Соберите ячейки RPE путем центрифуги пробирок при 300 г в течение пяти минут при комнатной температуре. Аспирируйте суперагент с помощью пипетки и добавьте еще пять миллилитров культуральной среды с FBS для повторной приостановки клеток. Центрифуга при 300 G еще пять минут.

Декантировать суперагент и повторно приостановить клетки 12 миллилитрами питательной среды. Далее семена от 100 000 до 200 000 клеток на скважину в 12 луночных культуральных пластин или трансвелл-вкладышей. Меняйте питательные среды каждые два дня и снижайте концентрацию сыворотки до 1%, когда клетки полностью покрывают поверхность лунок на одну вставку.

Меняйте культуральную среду каждые два дня, пока клетки не будут собраны. Репрезентативные изображения первичных клеток RPE свиней на второй, шестой и 10-й день показаны здесь. QRTPCR-анализ уровней мРНК сигнатурных генов в первичных клетках RPE свиней, первичных клетках RPE человека, клетках ARPE 19 и сосудистой ткани RPE свиней обнаруживается с помощью этого графического изображения.

Здесь GAP DH использовался в качестве гена домашнего хозяйства для RTPCR. Четыре биологических репликата были использованы для первичных клеток RPE свиней и RPE 19 клеток, где три биологических репликата были использованы для первичных клеток RPE человека и свиной ткани RPE. Уровни экспрессии генов в клетках ARPE 19 были установлены в качестве контрольных.

На этом рисунке показан западный анализ крови белков RPE 65 в клетках ARPE 19 и porcine RPE и в первичных клетках RPE человека и тканях сосудистой оболочки RPE свиней. Винкулин использовался здесь в качестве регулятора нагрузки. На этом рисунке показана двухнедельная культура клеток RPE свиней в среде DMEM Basic с 1% FBS.

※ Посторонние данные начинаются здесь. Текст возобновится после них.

/-! ## Plot -/

@[simp] theorem State.wantPlot_mem (s : State) (x : Nat) : (s.wantPlot x).mem = s.mem := rfl
@[simp] theorem State.tensor_mem (s : State) (g : BitVec 3) (c : Word) (run : Nat → Run) (store crossOk : Bool)
    (eff : List CopyUse → State) (h : ∀ l, (eff l).mem = s.mem) : (s.tensor g c run store crossOk eff).mem = s.mem := by
  unfold State.tensor
  dsimp only
  (repeat' split) <;> simp [h]

@[simp] theorem State.tensorOp_mem (s : State) (c : Word) (k : Cls) (fin : Ending) (cls n : Nat) (us : List CopyUse) (hx : Nat) (parts : List (Home × Act)) : (State.tensorOp s c k fin cls n us hx parts).mem = s.mem := by simp [State.tensorOp]
@[simp] theorem execTld_mem (t c : BitVec 5) (g : BitVec 3) (s : State) : outMem (execTld t c g s) s.mem = s.mem := by
  unfold execTld
  apply State.tensor_mem
  intro us
  dsimp only
  (repeat' split) <;> simp
@[simp] theorem execTst_mem (t c : BitVec 5) (g : BitVec 3) (s : State) : outMem (execTst t c g s) s.mem = s.mem := by
  unfold execTst
  apply State.tensor_mem
  intro us
  dsimp only
  (repeat' split) <;> simp
@[simp] theorem execTldv_mem (v : BitVec 7) (c : BitVec 5) (g : BitVec 3) (s : State) : outMem (execTldv v c g s) s.mem = s.mem := by
  unfold execTldv
  apply State.tensor_mem
  intro us
  dsimp only
  (repeat' split) <;> simp
@[simp] theorem execTstv_mem (v : BitVec 7) (c : BitVec 5) (g : BitVec 3) (s : State) : outMem (execTstv v c g s) s.mem = s.mem := by
  unfold execTstv
  apply State.tensor_mem
  intro us
  dsimp only
  (repeat' split) <;> simp
@[simp] theorem execTmap_mem (d a : BitVec 5) (g : BitVec 3) (s : State) : outMem (execTmap d a g s) s.mem = s.mem := by
  unfold execTmap
  dsimp only
  (repeat' split) <;> simp
@[simp] theorem execPlotw_mem (a b : BitVec 5) (s : State) : outMem (execPlotw a b s) s.mem = s.mem := by
  unfold execPlotw
  dsimp only
  simp only [outMem_next]
  (repeat' split) <;> (try simp) <;> (apply State.access_mem; intro l; (repeat' split) <;> simp)

/-! ## Tables -/

@[simp] theorem execScopew_mem (a b : BitVec 5) (s : State) : outMem (execScopew a b s) s.mem = s.mem := by
  unfold execScopew
  dsimp only
  (repeat' split) <;> simp
@[simp] theorem execBuntw_mem (a b : BitVec 5) (s : State) : outMem (execBuntw a b s) s.mem = s.mem := by
  unfold execBuntw
  dsimp only
  simp only [outMem_next]
  (repeat' split) <;> (try simp) <;> (apply State.access_mem; intro l; (repeat' split) <;> simp)
@[simp] theorem execRtset_mem (d a b : BitVec 5) (s : State) : outMem (execRtset d a b s) s.mem = s.mem := by
  unfold execRtset
  (repeat' split) <;> simp
@[simp] theorem execRtclr_mem (a : BitVec 5) (s : State) : outMem (execRtclr a s) s.mem = s.mem := by
  unfold execRtclr
  (repeat' split) <;> simp

/-! ## Messages -/

@[simp] theorem execSend_mem (a : BitVec 5) (v : BitVec 7) (r : BitVec 1) (o : BitVec 4) (c : BitVec 6) (e : BitVec 1) (s : State) : outMem (execSend a v r o c e s) s.mem = s.mem := by
  unfold execSend
  dsimp only
  apply State.access_mem
  intro l
  (repeat' split) <;> simp
@[simp] theorem State.follow_mem (s : State) (oid : Nat) : (State.follow s oid).mem = s.mem := by
  unfold State.follow
  dsimp only
  (repeat' split) <;> simp
@[simp] theorem execSpawn_mem (d a : BitVec 5) (s : State) : outMem (execSpawn d a s) s.mem = s.mem := by
  unfold execSpawn
  dsimp only
  apply State.access_mem
  intro l
  (repeat' split) <;> simp
@[simp] theorem execTake_mem (d a : BitVec 5) (s : State) : outMem (execTake d a s) s.mem = s.mem := by
  unfold execTake
  dsimp only
  apply State.access_mem
  intro l
  (repeat' split) <;> simp
@[simp] theorem execTdone_mem (a : BitVec 5) (s : State) : outMem (execTdone a s) s.mem = s.mem := by
  unfold execTdone
  (repeat' split) <;> simp

end Sys2Proof.Machine
end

Клетки, культивируемые с Ламином или без него, окрашивали RPE 65, натриевыми калийными APTAs, Z01 и Hex. Измерения TR в клеточных листах, культивируемых с ламинином или без него, изображены на этом рисунке. На этом рисунке показан западный анализ крови на фактор роста эндотелия сосудов или ФАКТОР РОСТА VEGF и пигментного эпителия или PEDF в первичных клетках RPE и ARPE 19 свиней.

Секторальные функции культивируемых первичных клеток свиней RPE и ARPE 19 представлены на этих изображениях. Большая часть этого протокола заключается в растворении RP-клеток из глиальных комплексов RPE. Мы рекомендуем использовать свежие трипы и раствор каждый раз и правильно контролировать время пищеварения, чтобы растворить восемь клеток RP.